About this exercise:
Everything from the line containing "RunsTo (n + (colSelectCount" through the line containing "the page. -/" should be repeated exactly, and nothing else from the data.

Data to use below:

/-- The column-select in the build's framing, two transfers or one, and what follows it in state DATA. -/
theorem runsTo_colSelect (h : (s.inState (colSelectState s.build)).Proceeds)
    (hnext : ∀ u, SameRegisters s u → (u.inState .data).Proceeds → RunsTo n (u.inState .data) u (K u) ts) :
    RunsTo (n + colSelectCount s.build) (s.inState (colSelectState s.build)) s (sendColSelect s K)
      (colSelectTransfers s.build s.loop.col ++ ts) := by
  have hb : admitted s.build = true := h.inv.build
  cases hframing : s.build.framing with
  | separate =>
    rw [sendColSelect_separate hframing, colSelectTransfers_separate hb hframing]
    rw [show colSelectState s.build = .colLo by simp [colSelectState, hframing]] at h ⊢
    rw [show colSelectCount s.build = 2 by simp [colSelectCount, hframing]]
    refine runsTo_send h (.inr (.inl rfl)) fun u hu hproc => ?_
    have hsame : SameRegisters s u := hu
    rw [List.append_eq, ← (hsame.inState .colHi).dueBytes]
    exact runsTo_send (s := u) hproc (.inr (.inr (.inl rfl))) fun v hv hproc' => hnext v (hsame.trans hv) hproc'
  | combined =>
    rw [sendColSelect_combined hframing, colSelectTransfers_combined hb hframing]
    rw [show colSelectState s.build = .colBoth by simp [colSelectState, hframing]] at h ⊢
    rw [show colSelectCount s.build = 1 by simp [colSelectCount, hframing]]
    exact runsTo_send h (.inr (.inr (.inr (.inl rfl)))) hnext

/-- A whole chunk: the column-select, then the data. -/
theorem runsTo_chunk (hat : s.AtChunk b r j k) (f : r.Facts b) (hk : k < chunksPerPage b r)
    (h : (s.inState (colSelectState b)).Proceeds)
    (hnext : ∀ v, v.AtChunk b r j (k + 1) → v.nextChunk.Proceeds → RunsTo n v.nextChunk v (K v) ts) :
    RunsTo (n + (colSelectCount b + 1)) (s.inState (colSelectState b)) s
      (sendColSelect s fun u => sendChunk u K) (chunkTransfers b r j k ++ ts) := by
  have hb : admitted b = true := hat.build ▸ h.inv.build
  obtain ⟨hcol, -⟩ := hat.col_of_lt hb f hk
  rw [chunkTransfers, ← hcol, List.append_assoc, Nat.add_comm (colSelectCount b), ← Nat.add_assoc]
  obtain rfl := hat.build
  exact runsTo_colSelect h fun u hu hproc => runsTo_data (hat.of_sameRegisters hu) f hk hproc hnext

/-! ### A page -/

theorem engineColumns_of_not_lt (h : ¬ s.loop.col < s.region.colEnd) (fuel : Nat) (K : State → State) :
    engineColumns fuel s K = K s := by
  cases fuel with
  | zero => rfl
  | succ fuel => exact if_neg h

/-- The chunks left of a page, `c` of them, and what follows the page. -/
theorem runsTo_columns (hb : admitted b = true) (f : r.Facts b)
    (hend : ∀ v, v.AtChunk b r j (chunksPerPage b r) → v.nextChunk.Proceeds → RunsTo n v.nextChunk v (K v) ts)
    (c : Nat) {k fuel : Nat} {s : State} (hc : k + c = chunksPerPage b r) (hfuel : c ≤ fuel) (hat : s.AtChunk b r j k)
    (h : s.nextChunk.Proceeds) :
    RunsTo (n + c * (colSelectCount b + 1)) s.nextChunk s (engineColumns fuel s K)
      ((List.range' k c).flatMap (chunkTransfers b r j) ++ ts) := by
  induction c generalizing k fuel s with
  | zero =>
    obtain rfl : k = chunksPerPage b r := hc
    rw [engineColumns_of_not_lt (hat.col_of_last hb f), Nat.zero_mul]
    exact hend s hat h
  | succ c ih =>
    obtain ⟨fuel, rfl⟩ := Nat.exists_eq_add_of_le' (Nat.le_of_add_left_le hfuel : 1 ≤ fuel)
    have hk : k < chunksPerPage b r := by omega
    obtain ⟨-, hlt⟩ := hat.col_of_lt hb f hk
    rw [nextChunk_of_lt hlt, hat.build] at h ⊢
    rw [engineColumns, if_pos hlt, List.range'_succ, List.flatMap_cons, List.append_assoc, Nat.succ_mul, ← Nat.add_assoc]
    exact runsTo_chunk hat f hk h fun v hv hproc => ih (by omega) (by omega) hv hproc

theorem chunksPerPage_le_colEnd (hb : admitted b = true) (f : r.Facts b) : chunksPerPage b r ≤ r.colEnd := by
  obtain ⟨-, -, -, hchunk, -⟩ := (admitted_iff b).mp hb
  have hwidth : r.rw.toNat ≤ r.rw.toNat * b.maxChunk := Nat.le_mul_of_pos_right _ hchunk
  have hle : chunksPerPage b r ≤ r.rw.toNat :=
    Nat.not_lt.mp fun h => Nat.not_lt.mpr hwidth ((lt_chunksPerPage_iff hb).mp h)
  have hright := f.right
  omega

End of Data to use.

Task answer:
    RunsTo (n + (colSelectCount b + 1)) (s.inState (colSelectState b)) s
      (sendColSelect s fun u => sendChunk u K) (chunkTransfers b r j k ++ ts) := by
  have hb : admitted b = true := hat.build ▸ h.inv.build
  obtain ⟨hcol, -⟩ := hat.col_of_lt hb f hk
  rw [chunkTransfers, ← hcol, List.append_assoc, Nat.add_comm (colSelectCount b), ← Nat.add_assoc]
  obtain rfl := hat.build
  exact runsTo_colSelect h fun u hu hproc => runsTo_data (hat.of_sameRegisters hu) f hk hproc hnext

/-! ### A page -/

theorem engineColumns_of_not_lt (h : ¬ s.loop.col < s.region.colEnd) (fuel : Nat) (K : State → State) :
    engineColumns fuel s K = K s := by
  cases fuel with
  | zero => rfl
  | succ fuel => exact if_neg h

/-- The chunks left of a page, `c` of them, and what follows the page. -/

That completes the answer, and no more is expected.